その場に立ちすくむ私に、マッキーがにっこりと笑いかけてくる。


「それじゃ、僕らも帰りますか?」

「あ、はい……」

「永森さんも電車ですよね」

「はい……」


なんとなくそのまま、マッキーと一緒に帰る流れになり、私たちは並んで店を出た。

人気絶頂のアイドルと二人で店を出るなんて、軽率と思われるかもしれないが、もともと広告代理店で働いていたので、こういったケースで写真を取られたり記事になったりすることはありえないことをよく知っている。
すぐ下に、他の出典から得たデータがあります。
-- ==== Sys2Proof/Machine/WsMove.lean ====
section
/-!
DEFINITION. Sys2Proof/Machine/WsMove.lean: moves of session contexts (17 R360, R361), replicated keys (R362), leaf grants (R363) and the move of a
key's home (R364).
-/
namespace Sys2Proof.Machine

/-! ## The source side (17 R360, Table 17.9) -/

/-- What a MIG_PULL comes to: it waits, a MIG_ABORT reason, or the context leaves. -/
inductive PullVerdict where
  | wait
  | abort (reason : Nat)
  | go
deriving DecidableEq, Repr

def Device.pullCheck (d : Device) (a n label : Nat) : PullVerdict :=
  let x := d.ctx n
  if x.st = .free ∨ x.allot ≠ a ∨ x.label ≠ label then .abort 1
  else if x.st = .migrating ∨ !d.ctxQuietFor a n d.order then .wait
  else if x.st = .closed ∧ x.migratedOut then .abort 1
  else if x.st ≠ .active ∧ x.st ≠ .held then .abort 2
  else if 256 ≤ d.migsOpen then .wait
  else .go

/-- Fields of a MIG_PULL payload: request, context, allotment, label. -/
def pullFields (bs : List Byte) : Nat × Nat × Nat × Nat := (word bs 0 4, word bs 4 4 % 2 ^ 18, word bs 8 1, word bs 12 8)

/-- A move out begins: the context is MIGRATING and is read; MIG_OFFER follows. -/
def beginMove (m q n : Nat) (admin : Bool) (d : Device) : Device :=
  let x := d.ctx n
  let mig : Migration := {
    request := q
    source := true
    ctx := n
    member := m
    allot := x.allot
    label := x.label
    began := d.time
    admin := admin
    rid := d.migRid
    reads := 4 }
  stewardReads mig.rid n (ctxLeaves n { d with ws := { d.ws with migs := d.ws.migs ++ [mig] } })

/-- 17 R360: MIG_PULL from member m: the first whose context need not be waited for. -/
def execMigPull (member : Fin 1024) (s : State) : Host.Outcome State Fault Refusal :=
  s.on fun d =>
    let m := member.val
    let d := pruneMigs d
    let ready (x : Nat × List Byte) : Bool :=
      let f := pullFields x.2
      decide (x.1 = 0x20) && decide (d.pullCheck f.2.2.1 f.2.1 f.2.2.2 ≠ .wait)
    if !d.wsActive then d else
    match firstWhere ready (d.peer m).inbox with
    | none => d
    | some x =>
      let f := pullFields x.2
      let d := d.updPeer m (fun p => { p with inbox := dropFirst (fun y => y = x) p.inbox })
      match d.pullCheck f.2.2.1 f.2.1 f.2.2.2 with
      | .abort r => sendWs m (.migAbort f.1 r) d
      | .go => beginMove m f.1 f.2.1 false d
      | .wait => d

/-- The answer that a source gives from its record of a move: none while it is under way. -/
def Migration.answer (x : Migration) : Option WsMsg := match x.outcome with
  | some (0, _) => some (.migRelease x.request)
  | some (r, _) => some (.migAbort x.request r)
  | none => none

/-- 17 R360: MIG_READY from member m: the source closes its context, and only then sends MIG_RELEASE. A late one is answered from the record. -/
def execMigReady (member : Fin 1024) (s : State) : Host.Outcome State Fault Refusal :=
  s.on fun d =>
    let m := member.val
    takeMessage m 0x22 d fun bs d =>
      let d := pruneMigs d
      let q := word bs 0 4
      match d.migAt true m q with
      | none => sendWs m (.migAbort q 5) d
      | some x => match x.answer with
        | some (.migAbort _ _) => sendWs m (.migAbort q 5) d
        | some msg => sendWs m msg d
        | none =>
          let low := x.label % 2 ^ 32
          let d := (closeCtx x.ctx d).updCtx x.ctx (fun c => { c with migratedOut := true, holdLeft := 0 })
          let d := setMig { x with st := 1, outcome := some (0, d.time) } d
          let d := sendWs m (.migRelease q) d
          let d := recordCompute 0x8010 x.allot false x.ctx m low 0 d
          if x.admin then migDone x.allot q stOk (word bs 4 4) d else notice x.allot 0x8010 0 x.ctx m low 0 d

/-- 17 R360: MIG_QUERY from member m is answered from the record. -/
def execMigQuery (member : Fin 1024) (s : State) : Host.Outcome State Fault Refusal :=
  s.on fun d =>
    let m := member.val
    takeMessage m 0x25 d fun bs d =>
      let d := pruneMigs d
      match (d.migAt true m (word bs 0 4)).bind (fun x => x.answer) with
      | some msg => sendWs m msg d
      | none => d

/-! ## The destination side -/

/-- The context that a MIG_OFFER spells (17, Table 17.7; 04, Table 4.3), pending: its state once it is usable, the hold time that remains. -/
def offeredCtx (bs : List Byte) (now : Nat) : Ctx :=
  let h := bs.drop 20
  let hold := word bs 8 4
  let flags := word h 14 2
  let held := decide (hold ≠ 0)
  { st := .free
    pending := true
    before := if held then .held else .active
    holdLeft := hold * 1_000_000
    allot := word h 9 1 % 64
    label := word h 0 8
    lastRoutine := word h 10 2
    resumeCount := word h 12 2
    clientOk := bitOf flags 0
    mka := bitOf flags 1
    ephemeral := bitOf flags 2
    hybrid := bitOf flags 6
    holdTime := word h 20 4
    lastUse := word h 32 8
    commands := word h 40 8
    born := now
    secret := writeBytes [] 0 ((bs.drop 84).take 960) }

/-- 17 R360: MIG_OFFER from member m: a FREE context of the allotment holds the offer as pending, unusable. An offer for a move that this device has
given up is aborted. -/
def execMigOffer (member : Fin 1024) (s : State) : Host.Outcome State Fault Refusal :=
  s.on fun d =>
    let m := member.val
    takeMessage m 0x21 d fun bs d =>
      let d := pruneMigs d
      let q := word bs 0 4
      let n := word bs 4 4
      let a := word bs 12 1 % 64
      let mine := match d.migAt false m q with
        | some x => if x.ctx = n then some x else none
        | none => none
      let given := match mine with
        | some x => x.outcome.isSome || decide (x.st = 1)
        | none => false
      if given then sendWs m (.migAbort q 5) d
      else if (d.allot a).flr.isSome then d
      else
        let full := decide ((d.allot a).ctxQuota ≤ d.ctxTaken a)
        match (if full then none else d.freeCtx) with
        | none =>
          let d := sendWs m (.migAbort q 3) d
          (match mine with
           | some x => migFailsThere x stRefused 0x20 d
           | none => d)
        | some k =>
          let c := offeredCtx bs d.time
          let d := d.updCtx k (fun _ => { c with allot := a })
          let x : Migration := match mine with
            | some x => { x with st := 1, dest := k, began := d.time, lastQuery := d.time }
            | none => { request := q, source := false, ctx := n, member := m, allot := a, label := c.label, st := 1, began := d.time, lastQuery := d.time, dest := k }
          let d := if mine.isSome then setMig x d else { d with ws := { d.ws with migs := d.ws.migs ++ [x] } }
          sendWs m (.migReady q k) d

/-- 17 R360: MIG_RELEASE from member m: the pending context is usable; the hold timer goes on with the time that remained (04, Table 4.6). -/
def execMigRelease (member : Fin 1024) (s : State) : Host.Outcome State Fault Refusal :=
  s.on fun d =>
    let m := member.val
    takeMessage m 0x23 d fun bs d =>
      match d.migAt false m (word bs 0 4) with
      | none => d
      | some x =>
        if x.st ≠ 1 ∨ x.outcome.isSome then d else
        let low := x.label % 2 ^ 32
        let d := d.updCtx x.dest (fun c => { c with
          st := c.before
          pending := false
          migratedIn := true
          born := d.time
          holdExpiry := if c.before = .held then d.time + c.holdLeft else 0
          heldAt := if c.before = .held then d.time + c.holdLeft - c.holdTime * 1_000_000_000 else 0
          holdLeft := 0
          before := .free })
        let d := recordCompute 0x8011 x.allot false x.dest m low 0 (dropMig x d)
        if x.admin then migDone x.allot x.request stOk x.dest d else notice x.allot 0x8011 0 x.dest m low 0 d

/-- 17 R361: MIG_ABORT from member m. The state code of reason 2 does not travel: a free value. -/
def execMigAbort (member : Fin 1024) (s : State) : Host.Outcome State Fault Refusal :=
  s.on fun d =>
    let m := member.val
    takeMessage m 0x24 d fun bs d =>
      let q := word bs 0 4
      let r := word bs 4 1
      match d.migAt false m q with
      | some x =>
        if x.outcome.isSome then d
        else if x.st = 1 then migFailsThere x stRefused 0x60 d
        else (match r with
          | 1 => migFailsThere x stCtxAbsent 0 d
          | 2 => migFailsThere x stCtxState (d.freeVal 3).toNat d.tookFree
          | 3 => migFailsThere x stRefused 0x20 d
          | _ => migFailsThere x stRefused 0x60 d)
      | none => match d.migAt true m q with
        | some x => if x.outcome.isSome then d else migFailsHere x r stRefused (if r = 3 then 0x20 else 0x60) d
        | none => d

/-- 17 R361, Table 17.9: a destination without MIG_RELEASE asks every 1 ms until MIG_LIMIT. -/
def execMigQuerySend (member : Fin 1024) (request : BitVec 32) (s : State) : Host.Outcome State Fault Refusal :=
  s.on fun d =>
    let m := member.val
    match d.migAt false m request.toNat with
    | none => d
    | some x =>
      if x.st = 1 ∧ x.outcome.isNone ∧ x.lastQuery + 1_000_000 ≤ d.time ∧ d.time < x.began + d.migLimit then
        sendWs m (.migQuery x.request) (setMig { x with lastQuery := d.time } d)
      else d

/-- Admin commands of allotment 0 whose member was not reached in time (17, Table 17.12). -/
def wsWaitsOver (d : Device) : Device :=
  match (d.adm 0).waits with
  | .replicate m h =>
    if d.ws.replicas.any (fun r => decide (r.member = m) && decide (r.handle = h) && !r.done && decide (r.since + d.migLimit ≤ d.time)) then
      admRefuse 0 0x60 d else d
  | .rehome => (match d.ws.rehoming with
    | some r =>
      if r.since + d.migLimit ≤ d.time then
        admRefuse 0 0x60 (if r.sent then d else { d with ws := { d.ws with rehoming := none } })
      else d
    | none => d)
  | _ => d

/-- 17 R361, Tables 17.9, 17.12: MIG_LIMIT has passed for a move, on its side, or for an admin command that waits for a member. -/
def execMigTimeout (source : Bool) (member : Fin 1024) (request : BitVec 32) (s : State) : Host.Outcome State Fault Refusal :=
  s.on fun d =>
    let d := wsWaitsOver d
    match d.migAt source member.val request.toNat with
    | none => d
    | some x =>
      if x.outcome.isSome ∨ d.time < x.began + d.migLimit then d
      else if source then migFailsHere x 5 stRefused 0x60 d
      else if x.st = 1 then migFailsThere x stRefused 0x60 d
      else
        let d := setMig { x with outcome := some (5, d.time), admin := false } (unsendMig x.member x.request d)
        if x.admin then migDone x.allot x.request stRefused 0x60 d else d

/-! ## The admin commands (17, Table 17.8) -/

/-- 17 R360: CTX_MIGRATE_OUT. -/
def execCtxMigrateOut (a : Fin 64) (s : State) : Host.Outcome State Fault Refusal :=
  s.on fun d => admin a 0x0026 false (ctxParam ++ [(8, 255), (9, 3)]) [] d fun e o d =>
    let m := bytesAt e 8 2
    let d := pruneMigs d
    onContext a e o false true d fun n x d =>
      if x.st ≠ .active ∧ x.st ≠ .held then admDone a stCtxState 0 x.st.code d
      else if !d.wsActive ∨ !d.wsPeerOk m then admRefuse a 0x61 d
      else if 256 ≤ d.migsOpen then d
      else
        let q := d.ws.nextReq
        beginMove m q n true (admWait a (.migration q) { d with ws := { d.ws with nextReq := (q + 1) % 2 ^ 32 } })

/-- 17 R360: CTX_MIGRATE_IN. -/
def execCtxMigrateIn (a : Fin 64) (s : State) : Host.Outcome State Fault Refusal :=
  s.on fun d => admin a 0x0027 false ([(4, 255), (5, 3), (8, 255), (9, 255), (10, 3)] ++ wholeBytes 16 23) [] d fun e _ d =>
    let m := bytesAt e 4 2
    let d := pruneMigs d
    if !d.wsActive ∨ !d.wsPeerOk m then admRefuse a 0x61 d
    else if 256 ≤ d.migsOpen then d
    else
      let q := d.ws.nextReq
      let n := bytesAt e 8 4
      let label := bytesAt e 16 8
      let mig : Migration := { request := q, source := false, ctx := n, member := m, allot := a.val, label := label, began := d.time, admin := true }
      let d := admWait a (.migration q) { d with ws := { d.ws with nextReq := (q + 1) % 2 ^ 32, migs := d.ws.migs ++ [mig] } }
      sendWs m (.migPull q n a label) d

/-! ## Replicated keys (17 R362) -/

/-- The key that a KEY_REPL spells for a target's attributes (13, Table 13.10), unwrapped under the channel's key-transport key: what it becomes, its
material and its tree object. -/
def replParts (key bs : List Byte) (t : KeyAttr) : Option (KeyAttr × List Byte × List Byte) :=
  let obj := bs.drop 4
  let len := word obj 12 4
  let n := wrappedLen len
  let tree := obj.drop n
  if word obj 0 4 ≠ 0x314F_514B ∨ word obj 5 1 ≠ t.usage ∨ word obj 6 1 ≠ t.flags ∨ word obj 7 1 ≠ t.allot ∨ word obj 8 1 ≠ t.family ∨
      word obj 9 1 ≠ t.variant ∨ word obj 10 1 ≠ t.paramSet ∨ word obj 20 4 ≠ t.extra ∨ !lenValid t len ∨ obj.length < n ∨
      (!t.stateful ∧ tree ≠ []) then none
  else (unwrapObject key (obj.take n)).bind (fun mat =>
    if mat.length = len then some ({ t with st := 3, len := len % 128, nextLeaf := 0 }, mat, tree) else none)

/-- The target is now a replica of member m's key. The home handle does not travel with KEY_REPL: a free value. -/
def becomesReplica (m t : Nat) (d : Device) : Device :=
  let h : HomeRef := { handle := t, member := m, home := (d.freeVal 32).toNat }
  { d.tookFree with ws := { d.ws with homes := d.ws.homes.filter (fun x => x.handle ≠ t) ++ [h] } }

/-- Fill the target of a replication (13 R275); none while it has to wait for entropy or for the Sealed Store. -/
def fillReplica (m t : Nat) (bs : List Byte) (d : Device) : Option Device :=
  let no := some (sendWs m (.keyReplAck t 1) d)
  match d.keyAttr t with
  | none => no
  | some a =>
    if a.st ≠ 1 then no else
    match replParts ((d.peer m).keyOf 2) bs a with
    | none => no
    | some (b, mat, tree) =>
      if handleStore t then
        if !d.ssReady then no else if !d.ssIdle then none else
        match Tbl.find d.ss.objs (objKey t) with
        | none => no
        | some o =>
          let new : SsObj := { attr := { b with len := 0 }, units := objUnits false mat.length, gen := o.gen + 1 }
          (match ssBegin [(objKey t, d.sealObj (objKey t) new mat)] [] [] (.repl m t) (becomesReplica m t d) with
           | some d => some d
           | none => no)
      else if mat.length > 64 then no
      else if d.slotWaits b then none
      else
        let s := d.slot (handleSlot t)
        let new : CisSlot := { s with attr := b }
        if b.stateful then
          if !d.ssReady then no else if !d.ssIdle then none else
          let o : SsObj := { attr := { b with st := 3 }, units := objUnits true tree.length, gen := 1, len := tree.length, body := tree, tree := true }
          (match ssBegin [(b.allot * 2 ^ 25 + s.tree, o)] [] [(handleSlot t, new, mat)] (.repl m t) (becomesReplica m t d) with
           | some d => some d
           | none => no)
        else some (sendWs m (.keyReplAck t 0) (becomesReplica m t (putSlot (handleSlot t) new mat d)))

/-- 17 R362: KEY_REPL from member m. -/
def execKeyRepl (member : Fin 1024) (s : State) : Host.Outcome State Fault Refusal :=
  s.on fun d =>
    let m := member.val
    takeWhen m 0x30 d (fun bs => (fillReplica m (word bs 0 4) bs d).isSome) fun bs d => (fillReplica m (word bs 0 4) bs d).getD d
つまり、その場にいるのが“同じ業界人”であれば異性としてのスキャンダルは基本的に成立しないのだ。たまに新人の記者が「スクープ取りました!」と先走ることもあるが、週刊誌の編集長はメディア関係の人脈をよくわかっていて、「いや、同業者じゃねーか。キスかハグの写真がなければボツ!」となるわけである。


店の外に出ると、ビクッとするくらい風が冷たかった。確実に、冬が近づいてきている。

目深にキャップをかぶり、マスクをしたマッキーが、こちらを気遣ってくれる。


「永森さん、薄着じゃないですか? ぼくのマフラー貸しましょうか?」

「いえいえいえ、とんでもございません」

「ぼく、こう見えて雪国育ちなので、体丈夫なんですよ」


無邪気に笑うマッキーを見ると、心の奥底が癒される感覚が、なんとなくわかる。

これが現役アイドルの力か……。

それにしても、さっきの下衆な大人の会話は聞かれていなかったようで、本当によかった。

ほっと胸をなでおろしたときだった。


「で、永森さんって近藤社長と不倫してるんですか?」


ひゅっ、と喉がなる。

マッキーは、長いまつげにふちどられたキラキラと煌めく瞳で、じっと私を見つめている。


「……もしかして、私と社長の話……」


「聞こえちゃいました。ぶしつけな質問ですみません」


まったく悪びれずに、マッキーはぺこりと頭を下げた。

──さあ、どうする私。

あれは社内のフットサルチームの編成の相談ですよ~既婚者のくせに参加したがるから無理やりチームから外したんです!とか。あれは社長が独身手当を不正に受給しようとして税務署で大揉めしたことがあって、社内ではなかったことになってる話なんですよ~とか。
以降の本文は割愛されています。